A government bill put to parliament yesterday would let Swiss banks hand over internal information to US authorities in the hope of avoiding threatened criminal charges – though the banks still face fines likely to total billions of dollars.
Bankers welcomed the prospect of an exit from years of legal wrangling that has already cost them dear and driven one bank out of business but were disappointed ministers failed to win more clarity from Washington on what settlements they might now expect. Opposition in parliament could yet block the measure.
Five months after US action over tax evasion led to the closure of the country’s oldest private bank, and with formal investigations under way into some of its biggest institutions, the Swiss government urgently wants a compromise to end threats of criminal charges that have hurt a vital national industry.
It insists banks will still not be allowed to hand over client names – protected by its treasured secrecy law of 1934.

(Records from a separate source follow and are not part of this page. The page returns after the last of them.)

/-- R15, R21, R29, R73, R84, R93, R106, R107, R109, R110, R111, R112, R114, R124, R136: the staged sheet meets the ten checks in their
order, and the first that fails gives its reason code and window index; only a sheet whose parameters and
enabled windows lie within it and its lanes passes; a COMMIT that fails a check is answered SHEET_INVALID; one
of another L_sub on a moving web is refused with RUNNING; a passing one on a moving web with a sheet active
waits as the pending sheet, or supersedes one that waits; one with no sheet active or on a stopped web is in
force at once, and acts on phases, tracker, nudges, sequencers and lanes: the throw-phase event that a new
L_sub or a first sheet fires throws a waiting cylinder on, a cylinder that the sheet does not use throws off
with cause SHEET, a FAULTED lane with a base span in it throws F off, and every lane rebuilds its run list.
Each writes the last commit record, and a broadcast does the same without a reply. The Link Port's own state
round a request is the model's reading (logs 5, 6), and so is that the throw-phase event of such a COMMIT
comes before its throw-off (log 41). -/
def Obligations.CommitOutcomes : Prop :=
  ∀ s : State, Ready s →
    let st := s.sheets.staged
    let g := nextGen s.sheets.lastGen s.sheets.active
    let new : Sheet := ⟨st.params, st.windows, g, compileSpans st.windows⟩
    let both := fun (r : Reply) (u : State) => exec (.commit false) s = .next (answered 0x16 r u) ∧
      exec (.commit true) s = .next (heard u)
    (let p := st.params
      let lc := p.lSub / 256
      let lowest := fun (bad : Window → Prop) (i : Nat) =>
        (∃ w, st.windows[i]? = some (some w) ∧ w.enabled = true ∧ bad w) ∧
        ∀ j, j < i → ∀ w, st.windows[j]? = some (some w) → w.enabled = true → ¬ bad w
      let some_ := fun bad : Window → Prop => ∃ w, some w ∈ st.windows ∧ w.enabled = true ∧ bad w
      let beyond := fun w : Window => lc < w.start + w.length
      let unmapped := fun w : Window => (s.items.lane.get w.lane).drive = none
      let crowded := fun l => 12 < ((compileSpans st.windows).get l).length
      let g := s.items.geo
      let m := s.items.mark
      let fits := m.pwMax < m.gP ∧ (g.dF ≠ 0 → m.gP + m.pwMax < g.dF) ∧
        (g.dF ≠ 0 → (g.dFS ≠ 0 → g.dF < g.dFS) ∧ (g.dE ≠ 0 → g.dF < g.dE) ∧
          (g.dR ≠ 0 → g.dF < g.dR)) ∧
        (g.dFS ≠ 0 → (g.dE ≠ 0 → g.dFS < g.dE ∧ m.gF + m.fwMax + g.dFS < g.dE) ∧
          (g.dR ≠ 0 → g.dFS < g.dR)) ∧
        (g.dE ≠ 0 → g.dR ≠ 0 → g.dE < g.dR) ∧ (g.dR ≠ 0 → g.dR ≤ 31 * lc) ∧
        4 * m.gP ≤ lc ∧ 4 * m.gF ≤ lc
      let fails := fun (reason window : Nat) => commitCheck st s.items = some (reason, window)
      let c1 := p.lSub < 512000 ∨ 16777215 < p.lSub
      let c2 := ¬ c1 ∧ p.tF < p.lSub
      let c3 := c2 ∧ p.tE < p.lSub
      let c4 := c3 ∧ p.throwF < lc
      let c5 := c4 ∧ p.throwE < lc
      let c6 := c5 ∧ ¬ some_ beyond
      let c7 := c6 ∧ ¬ some_ unmapped
      let c8 := c7 ∧ ∀ l, ¬ crowded l
      let c9 := c8 ∧ (p.usesF = true ∨ p.usesE = true)
      (c1 → fails 1 255) ∧ (¬ c1 → p.lSub ≤ p.tF → fails 2 255) ∧
      (c2 → p.lSub ≤ p.tE → fails 3 255) ∧ (c3 → lc ≤ p.throwF → fails 4 255) ∧
      (c4 → lc ≤ p.throwE → fails 5 255) ∧ (c5 → ∀ i, lowest beyond i → fails 6 i) ∧
      (c6 → ∀ i, lowest unmapped i → fails 7 i) ∧
      (c7 → ∀ l, crowded l → (∀ k, Lane.code k < Lane.code l → ¬ crowded k) →
        ∀ i, lowest (fun w => w.lane = l) i → fails 8 i) ∧
      (c8 → p.usesF = false → p.usesE = false → fails 9 255) ∧ (c9 → ¬ fits → fails 10 255) ∧
      (c9 → fits → commitCheck st s.items = none)) ∧
    (commitCheck st s.items = none →
      512000 ≤ st.params.lSub ∧ st.params.lSub ≤ 16777215 ∧ st.params.tF < st.params.lSub ∧
      st.params.tE < st.params.lSub ∧ st.params.throwF < st.params.lSub / 256 ∧
      st.params.throwE < st.params.lSub / 256 ∧ (st.params.usesF = true ∨ st.params.usesE = true) ∧
      ∀ w, some w ∈ st.windows → w.enabled = true →
        w.start + w.length ≤ st.params.lSub / 256 ∧ (s.items.lane.get w.lane).drive ≠ none) ∧
    (g = (if s.sheets.lastGen < 65535 then s.sheets.lastGen + 1 else 1) ∨
      s.sheets.active.map (·.gen) =
        some (if s.sheets.lastGen < 65535 then s.sheets.lastGen + 1 else 1)) ∧
    s.sheets.active.map (·.gen) ≠ some g ∧
    (∀ reason window, commitCheck st s.items = some (reason, window) →
      both ⟨.sheetInvalid, [0, 0] ++ natBytes 1 reason ++ natBytes 1 window⟩
        { s with sheets := { s.sheets with
          lastCommit := some ⟨.sheetInvalid, reason, window, none⟩ } }) ∧
    (∀ a, commitCheck st s.items = none → s.sheets.active = some a →
      a.params.lSub ≠ st.params.lSub → s.web.stopped = false →
      both ⟨.running, [0, 0, 0, 255]⟩
        { s with sheets := { s.sheets with lastCommit := some ⟨.running, 0, 255, none⟩ } }) ∧
    (∀ a, commitCheck st s.items = none → s.sheets.active = some a →
      a.params.lSub = st.params.lSub → s.web.stopped = false →
      let r := if s.sheets.pending.isSome then Result.superseded else .pending
      both ⟨r, natBytes 2 g ++ [0, 255]⟩ { s with sheets := { s.sheets with
        pending := some new, lastGen := g, lastCommit := some ⟨r, 0, 255, some g⟩ } }) ∧
    (commitCheck st s.items = none → s.sheets.active = none ∨ s.web.stopped = true →
      ∃ u, both ⟨.ok, natBytes 2 g ++ [0, 255]⟩ u ∧
        u.sheets = { s.sheets with
          active := some new, pending := none, lastGen := g,
          lastCommit := some ⟨.ok, 0, 255, some g⟩ } ∧
        (∀ c, u.loop.get c = { s.loop.get c with
          nudge := if s.sheets.active.any (fun a => a.params.target c == st.params.target c)
            then (s.loop.get c).nudge else 0 }) ∧
        SwapTaken new (fun c => s.sheets.active.all (fun a => a.params.lSub != st.params.lSub) &&
          (s.phase.get c).phi % st.params.lSub / 256 == st.params.throw c) s u ∧
        (s.sheets.active.any (fun a => a.params.lSub == st.params.lSub) = true →
          u.phase = s.phase ∧ u.tracker = s.tracker) ∧
        (s.sheets.active.any (fun a => a.params.lSub == st.params.lSub) = false →
          ∀ c, u.phase.get c = { s.phase.get c with
            phi := (s.phase.get c).phi % st.params.lSub, hold := 0, missOpen := false,
            armed := (s.phase.get c).phi % st.params.lSub / 256 != st.params.throw c }) ∧
        (s.sheets.active = none → s.tracker.state = .idle → u.tracker =
          if s.items.geo.dF = 0 ∨ s.items.geo.dFS = 0 ∨ s.items.geo.dE = 0 ∨ s.items.geo.dR = 0
          then s.tracker
          else { s.tracker with state := .search, k := 0, coast := 0, waiting := false }) ∧
        (∀ a, s.sheets.active = some a → a.params.lSub ≠ st.params.lSub → u.tracker =
          if s.tracker.state = .idle then s.tracker
          else { s.tracker with
            state := if s.tracker.state = .search then .search else .lost, k := 0 }) ∧
        { u with sheets := s.sheets, loop := s.loop, lane := s.lane, phase := s.phase,
                 tracker := s.tracker, seq := s.seq, stopDwell := s.stopDwell,
                 resume := s.resume } = s)

/-- R130, R137, R139, R140, R156, R184: PARK, RELEASE, ROLL LOAD and LANE CHECK, each in every state of the
lane. That a RELEASE ends park expired with its park is the model's reading (log 26), and so is the Link
Port's own state round a request (logs 5, 6). -/
def Obligations.LaneRequestsByState : Prop :=
  ∀ (l : Lane) (n : BitVec 32) (s : State), Ready s →
    let x := s.lane.get l
    let it := s.items.lane.get l
    let code := BitVec.ofNat 8 (LaneState.code x.state)
    let park := fun (r : Result) (code : Byte) (y : LaneCtl) =>
      exec (.lanePark (laneByte l)) s = .next (answered 0x30 ⟨r, [code]⟩ (s.setLane l y))
    let release := fun (r : Result) (code : Byte) (y : LaneCtl) =>
      exec (.laneRelease (laneByte l)) s = .next (answered 0x31 ⟨r, [code]⟩ (s.setLane l y))
    (x.state = .dwell → park .ok 3 { x with
      state := .parked, parkTimer := 0, parkExpired := false, parkPending := false }) ∧
    (x.state = .run → park .pending 2 { x with parkPending := true }) ∧
    (x.state = .parked ∨ x.state = .check → park .already code x) ∧
    (x.state = .faulted ∨ x.state = .disabled → park .badState code x) ∧
    (x.state = .parked → release (if x.parkExpired then .late else .ok) 1
      { x with state := .dwell, hold := true, parkExpired := false }) ∧
    (x.state = .run → x.parkPending = true → release .ok 2 { x with parkPending := false }) ∧
    (x.state = .run → x.parkPending = false → release .already 2 x) ∧
    (x.state = .dwell → release .already 1 x) ∧
    (x.state = .check → release .busy 4 x) ∧
    (x.state = .faulted → x.foil ≠ 0 → release .ok 1 { x with state := .dwell, hold := true }) ∧
    (x.state = .faulted → x.foil = 0 → release .foilOut 5 x) ∧
    (x.state = .disabled → release .badState 0 x) ∧
    (x.state = .disabled ∨ x.state = .parked ∨ x.state = .faulted →
      exec (.rollLoad (laneByte l) n) s = .next (answered 0x32 ⟨.ok, natBytes 4 n.toNat⟩
        (s.setLane l { x with foil := n.toNat }))) ∧
    (x.state = .dwell ∨ x.state = .run ∨ x.state = .check →
      exec (.rollLoad (laneByte l) n) s = .next (answered 0x32 ⟨.badState, natBytes 4 x.foil⟩ s)) ∧
    (x.state = .parked → s.seq.f.state = .off → exec (.laneCheck (laneByte l)) s =
      .next (answered 0x33 ⟨.pending, [4]⟩ (s.setLane l { x with
        state := .check, check := { done := false, result := .none, steps := 0, pulses := 0 },
        motion := 0, runSteps := 0, checkSteps := it.checkSteps, checkEvery := it.checkInterval,
        checkTimer := some (s.now + it.checkInterval) }))) ∧
    (x.state ≠ .parked ∨ s.seq.f.state ≠ .off → exec (.laneCheck (laneByte l)) s =
      .next (answered 0x33 ⟨.badState, [code]⟩ s))

/-- R128, R131, R132, R133, R134, R135, R141: a motion pulse clears the motion counter and counts in CHECK; an
expiry of the check timer with steps left emits one step on the lane's drive and restarts the timer, and the
one after the last step ends the check in PARKED, PASS if a motion pulse was counted. A step that brings the
foil to the low threshold raises FOIL_LOW; one past the motion window, one that empties the roll, and one due
with no foil left end the check FAIL in FAULTED. The timebase, an expiry of a check timer that does not run,
the tally of pulses on FSTP, the counter of free values, and a park timer at 0 with park expired clear in
FAULTED are the model's (logs 3, 4, 15, 25, 26). -/
def Obligations.MotionAndCheckTimer : Prop :=
  ∀ (l : Lane) (s : State),
    let x := s.lane.get l
    let it := s.items.lane.get l
    (x.state ≠ .check → exec (.motionPulse l) s = .next (s.setLane l { x with motion := 0 })) ∧
    (x.state = .check → exec (.motionPulse l) s = .next (s.setLane l { x with
      motion := 0, check := { x.check with pulses := x.check.pulses + 1 } })) ∧
    (x.checkTimer = none → exec (.checkTimerExpiry l) s = .next s) ∧
    (∀ due, x.state = .check → x.checkTimer = some due → x.checkSteps ≤ x.check.steps →
      exec (.checkTimerExpiry l) s = .next ({ s with now := max s.now due }.setLane l { x with
        state := .parked, checkTimer := none, check := { x.check with
          done := true, result := if x.check.pulses = 0 then .fail else .pass } })) ∧
    (∀ due d, x.state = .check → x.checkTimer = some due → x.check.steps < x.checkSteps →
      it.drive = some d → x.foil ≠ 0 → x.runSteps < 65535 →
      let y := { x with
        checkTimer := some (due + x.checkEvery), foil := x.foil - 1, motion := x.motion + 1,
        runSteps := x.runSteps + 1, check := { x.check with steps := x.check.steps + 1 } }
      let u := { s with
        now := max s.now due, free := s.free + 1,
        drives := s.drives.set d { s.drives.get d with pulses := (s.drives.get d).pulses + 1 }
        }.setLane l y
      let broke := decide (it.window < x.motion + 1)
      let low := it.low != 0 && x.foil == it.low + 1
      (broke = false → x.foil ≠ 1 → exec (.checkTimerExpiry l) s =
        .next (raiseIf low ⟨.foilLow, .lane l, none, it.low⟩ u)) ∧
      (broke = true ∨ x.foil = 1 → ∃ t, exec (.checkTimerExpiry l) s = .next t ∧
        LaneFaults l broke low (x.foil == 1) y u t)) ∧
    (∀ due, x.state = .check → x.checkTimer = some due → x.check.steps < x.checkSteps → x.foil = 0 →
      ∃ t, exec (.checkTimerExpiry l) s = .next t ∧
        LaneFaults l false false true { x with checkTimer := some (due + x.checkEvery) }
          { s with now := max s.now due } t)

But the new proposal, valid for a year only, would allow them to hand over so much information on customers’ behaviour that US officials should be able to identify Americans who have used Swiss bank accounts to evade their taxes.
“If banks were not authorised to cooperate with the US authorities, the initiation of further criminal investigations or charges concerning banking institutions could not be ruled out,” the Swiss finance department said in a statement.
Swiss analysts were divided: some called it a sensible way out of a problem that meant banks, which are mostly now pulling out of the US private client business, found themselves barred by Swiss law from cooperating with US prosecutors; others condemned the blow to secrecy as “blackmail” by Washington.
The country’s biggest bank UBS was forced in 2009 to pay a fine of $780m and deliver the names of more than 4,000 clients to avoid indictment, giving the US authorities information that allowed them to then pursue other Swiss banks.
Switzerland’s tradition of bank secrecy has helped make it the world’s biggest offshore financial centre, with $2 trillion in assets.